Kyle and her husband moved to Brookfield in 1986. She became active in local politics and started blogging in 2004. Her focus is primarily on local issues but often includes state and national topics, too. Kyle looks at things from the taxpayers' perspective in a creative, yet down to earth way, addressing them from a practical point of view.
Yesterday, I had an opportunity to listen to part of the President's Press Conference on Rush Limbaugh. (I had a lot of ironing to do!) He began by stating it was "a tough time for our economy." Then he listed a few areas that affect our wallets, "from gas and food prices to mortgage and tuition bills." Those concerns mentioned don't affect every American, but the first two do--and they are related. I am going to focus on gas prices today.
The best news to come out of that conference was President Bush urging drilling in ANWR. Finally. At last. What took so long?

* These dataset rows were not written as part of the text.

-- Parameters (15 R385, R386) ------------------------------------------------------------------------------

/-- A CLE parameter as the engine holds it: the mirror of the registers and the counters (08 Table 8.5). -/
def State.loopPar (s : State) (id : Nat) : Int :=
  let l := (id - 0x6000) / 0x40
  let x := s.loop l
  match id % 0x40 with
  | 8 => x.out
  | 9 => s.lStat l
  | 0x20 => uw 64 x.iacc % 2 ^ 32
  | 0x21 => uw 64 x.iacc / 2 ^ 32
  | 0x22 => x.yprev
  | 0x23 => x.nEval
  | 0x24 => x.nMiss
  | 0x25 => x.nOver
  | 0x26 => x.nHeld
  | o => if o < 8 then getReg o x else s.live id
/-- The value in force (15 Table 15.6 view 0): REC_LOG_FOLIOS and the interface settings as the last unit-level reset took
them (16 R419; 14 R372). -/
def State.parNow (s : State) (id : Nat) (p : PInfo) : Int :=
  if p.forme then s.sup.forme.par id
  else if id = 0x10 then b2n s.unit.runReq
  else if id = 0x6F00 then s.cle.latMax
  else if id = 0xB000 then s.store.logSize
  else if 0xD000 ≤ id ∧ id < 0xD009 then s.host.iface.getD (id - 0xD000) 0
  else if id / 0x1000 = 6 then s.loopPar id
  else s.live id
def parAttr (p : PInfo) (staged : Bool) : Nat := ofBits [p.forme && staged, decide (p.role = 0xFF), p.signed, p.nv]
def parResult (id : Nat) (attr role : Nat) (v : Int) : List Nat := le 2 id ++ [attr, role] ++ leI 4 v
def paramReadBody (fl : Flight) (s : State) : Ans :=
  let id := argN fl.e 0 2
  let view := argB fl.e 2
  match paramInfo id with
  | none => .bad s
  | some p =>
    let now := s.parNow id p
    match view with
    | 0 => .ok s (parResult id (parAttr p true) p.role now)
    | 1 => match s.sup.openF with
      | none => .err s sNOTST
      | some o => .ok s (parResult id (parAttr p true) p.role (if p.forme then o.forme.par id else now))
    | 2 => .ok s (parResult id (parAttr p true) p.role p.dflt)
    | 3 => .ok s (parResult id (parAttr p true) p.role now ++ leI 4 p.lo ++ leI 4 p.hi)
    | _ => .bad s
/-- PARAM_READ (15 R386, Table 15.6). -/
def execParamRead (dt f : Nat) (s : State) : Out := .next (runCmd 0x10 f paramReadBody (s.elapse dt))

/-- A forme with a parameter at a value; at its default it stores nothing. -/
def Forme.setPar (fm : Forme) (id : Nat) (v : Int) : Forme :=
  { fm with params := spSet (((paramInfo id).map (·.dflt)).getD 0) fm.params id v }
/-- A live parameter takes a value and keeps it. -/
def State.setLive (s : State) (id : Nat) (v : Int) : State :=
  s.onSup fun u => { u with live := spSet (((paramInfo id).map (·.dflt)).getD 0) u.live id v }
/-- RUN_REQUEST (13 R332, Table 13.6; 01 R26). -/
def State.writeRun (s : State) (v : Int) : Nat × State :=
  if !(s.isSt .standby || s.isSt .run) then (sNOTST, s)
  else if v = 0 then (sOK, if s.isSt .run then s.enterState .standby else s)
  else if s.isSt .run then (sOK, s)
  else if s.sup.gen = 0 then (sFORME, s)
  else if s.power.overtemp then (sBUSY, s)
  else (sOK, (s.onUnit fun u => { u with runReq := true }).enterState .run)
/-- A CLE parameter, in its order among the inputs of the loop (08 R191, R208, R209): the mirror as the register; L_ENABLE
under its conditions, which makes the next evaluation a first one; structure only while the loop is disabled; a new
source has given nothing yet; host values as value tokens. -/
def State.writeCle (s : State) (id : Nat) (v : Int) : Nat × State :=
  let l := (id - 0x6000) / 0x40
  let o := id % 0x40
  let s1 := s.cleAhead l
  if o < 8 then
    if s.loopWriteOk l o v then (sOK, s.loopWrite l o v) else (sBAD, s)
  else if o = 0x10 then
    if v = 1 ∧ !s.loopEn l ∧ !s.enableOk l then (sBAD, s)
    else
      let s2 := if v = 1 then s1.onLoop l fun x => { x with first := true } else s1
      (sOK, ((s2.setLive id v).fgRefresh).doRefresh)
  else if o = 0x1A ∧ !inDst (s.pL l 0x13) v then (sBAD, s)
  else if o ≤ 0x1B then
    if s.loopEn l then (sBUSY, s)
    else
      let s2 := s1.setLive id v
      (sOK, if o = 0x11 then s2.onLoop l fun x => { x with y := {}, yOld := {} }
        else if o = 0x12 then s2.onLoop l fun x => { x with f := {}, fOld := {} } else s2)
  else
    let s2 := s1.setLive id v
    (sOK, if o = 0x1C ∧ s.pL l 0x18 = 1 ∧ s.pL l 0x11 / 4096 = 4 ∧ s.evaluating then s2.trigTok l 2 s.bmt 0x0A else s2)
/-- Lane parameters: a change of LN_ROLE or LN_RING restarts the lanes concerned; the others act on trips and groups
(17 R446). -/
def State.writeLane (s : State) (id : Nat) (v : Int) : State :=
  let was := s.parN id
  let s1 := s.setLive id v
  if id < 0xC004 then (if (was : Int) = v then s1 else (s1.lanesRestart fun l => decide (l = id - 0xC000)).peersRefresh)
  else if id = 0xC004 then
    (s1.lanesRestart fun l => decide (bitOf was (l / 2) ≠ bitOf v.toNat (l / 2))).peersRefresh
  else if 0xC010 ≤ id ∧ id < 0xC018 then ((s1.ftripApply 0).ftripApply 1).tripSync
  else s1.fgRefresh
/-- A change of the trust list ends the sessions that it no longer admits in their role (14 R372). -/
def State.trustCheck (s : State) (wasEmpty : Bool) : State :=
  s.host.sessions.foldl (fun a x =>
    let ok := (x.port = 2 && !wasEmpty && a.trustEmpty) || (a.admitRole x.port x.fp).any fun r => decide (x.role ≤ r)
    if ok then a else a.endSession x.sid 3 true) s
/-- A live parameter is written: the status, and what follows (15 R386). -/
def State.writeLive (s : State) (id : Nat) (v : Int) : Nat × State :=
  match id / 0x1000 with
  | 0 => if id = 0x10 then s.writeRun v else (sOK, (s.setLive id v).hlRefresh)
  | 6 => s.onLiveStations fun t => t.writeCle id v
  | 0xA => (sOK, (s.setLive id v).choose)
  | 0xC => (sOK, s.writeLane id v)
  | 0xD => (sOK, if 0xD100 ≤ id then (s.setLive id v).trustCheck s.trustEmpty else s.setLive id v)
  | _ => (sOK, s.setLive id v)
/-- PARAM_WRITEs that change the control path are recorded (16 Table 16.6). -/
def recordsPar (id : Nat) : Bool := id / 0x1000 = 0 || id / 0x1000 = 6 || id / 0x1000 = 0xC
/-- SV_SAFE_I ranges up to the channel's SV_IMAX (10 Table 10.5), which the open forme holds beside it. -/
def State.safeFits (s : State) (id : Nat) (v : Int) : Bool :=
  !(decide (0x8000 ≤ id ∧ id < 0x8100) && id % 0x20 = 2) ||
    decide (v ≤ ((s.sup.openF.map (·.forme)).getD s.sup.forme).par (id - 1))
def paramWriteBody (fl : Flight) (s : State) : Ans :=
  let id := argN fl.e 0 2
  match paramInfo id with
  | none => .bad s
  | some p =>
    let v : Int := if p.signed then argI fl.e 4 4 else argN fl.e 4 4
    if p.role = 0xFF ∨ !parInRange id p v ∨ !s.safeFits id v then .bad s
    else if p.forme then
      s.openWrite (fun o => { o with forme := o.forme.setPar id v, checked := none }) (le 2 id ++ [1, 0] ++ leI 4 v)
    else
      let r := s.writeLive id v
      if r.1 ≠ sOK then .err s r.1
      else
        let n := if id / 0x1000 = 6 then (r.2.loop ((id - 0x6000) / 0x40)).accN else 0
        let s1 := if recordsPar id then r.2.recHost fl.sid 0x11 id v n fl.e.args else r.2
        .ok s1 (le 2 id ++ [0, 0] ++ leI 4 (s1.parNow id p))
/-- PARAM_WRITE (15 R386). -/
def execParamWrite (dt f : Nat) (s : State) : Out := .next (runCmd 0x11 f paramWriteBody (s.elapse dt))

Oh, I know he has asked to drill before, but it fell on deaf ears. (There is plenty of blame for both sides of the isle here.) Maybe it will finally happen since the world wide shortage of oil is becoming harder to ignore. The President said: (My emphasis)
I've repeatedly submitted proposals to help address these [energy price] problems. Yet time after time, Congress chose to block them. One of the main reasons for high gas prices is that global oil production is not keeping up with growing demand. Members of Congress have been vocal about foreign governments increasing their oil production; yet Congress has been just as vocal in opposition to efforts to expand our production here at home.
They repeatedly blocked environmentally safe exploration in ANWR. The Department of Energy estimates that ANWR could allow America to produce about a million additional barrels of oil every day, which translates to about 27 millions of gallons of gasoline and diesel every day. That would be about a 20-percent increase of oil -- crude oil production over U.S. levels, and it would likely mean lower gas prices. And yet such efforts to explore in ANWR have been consistently blocked.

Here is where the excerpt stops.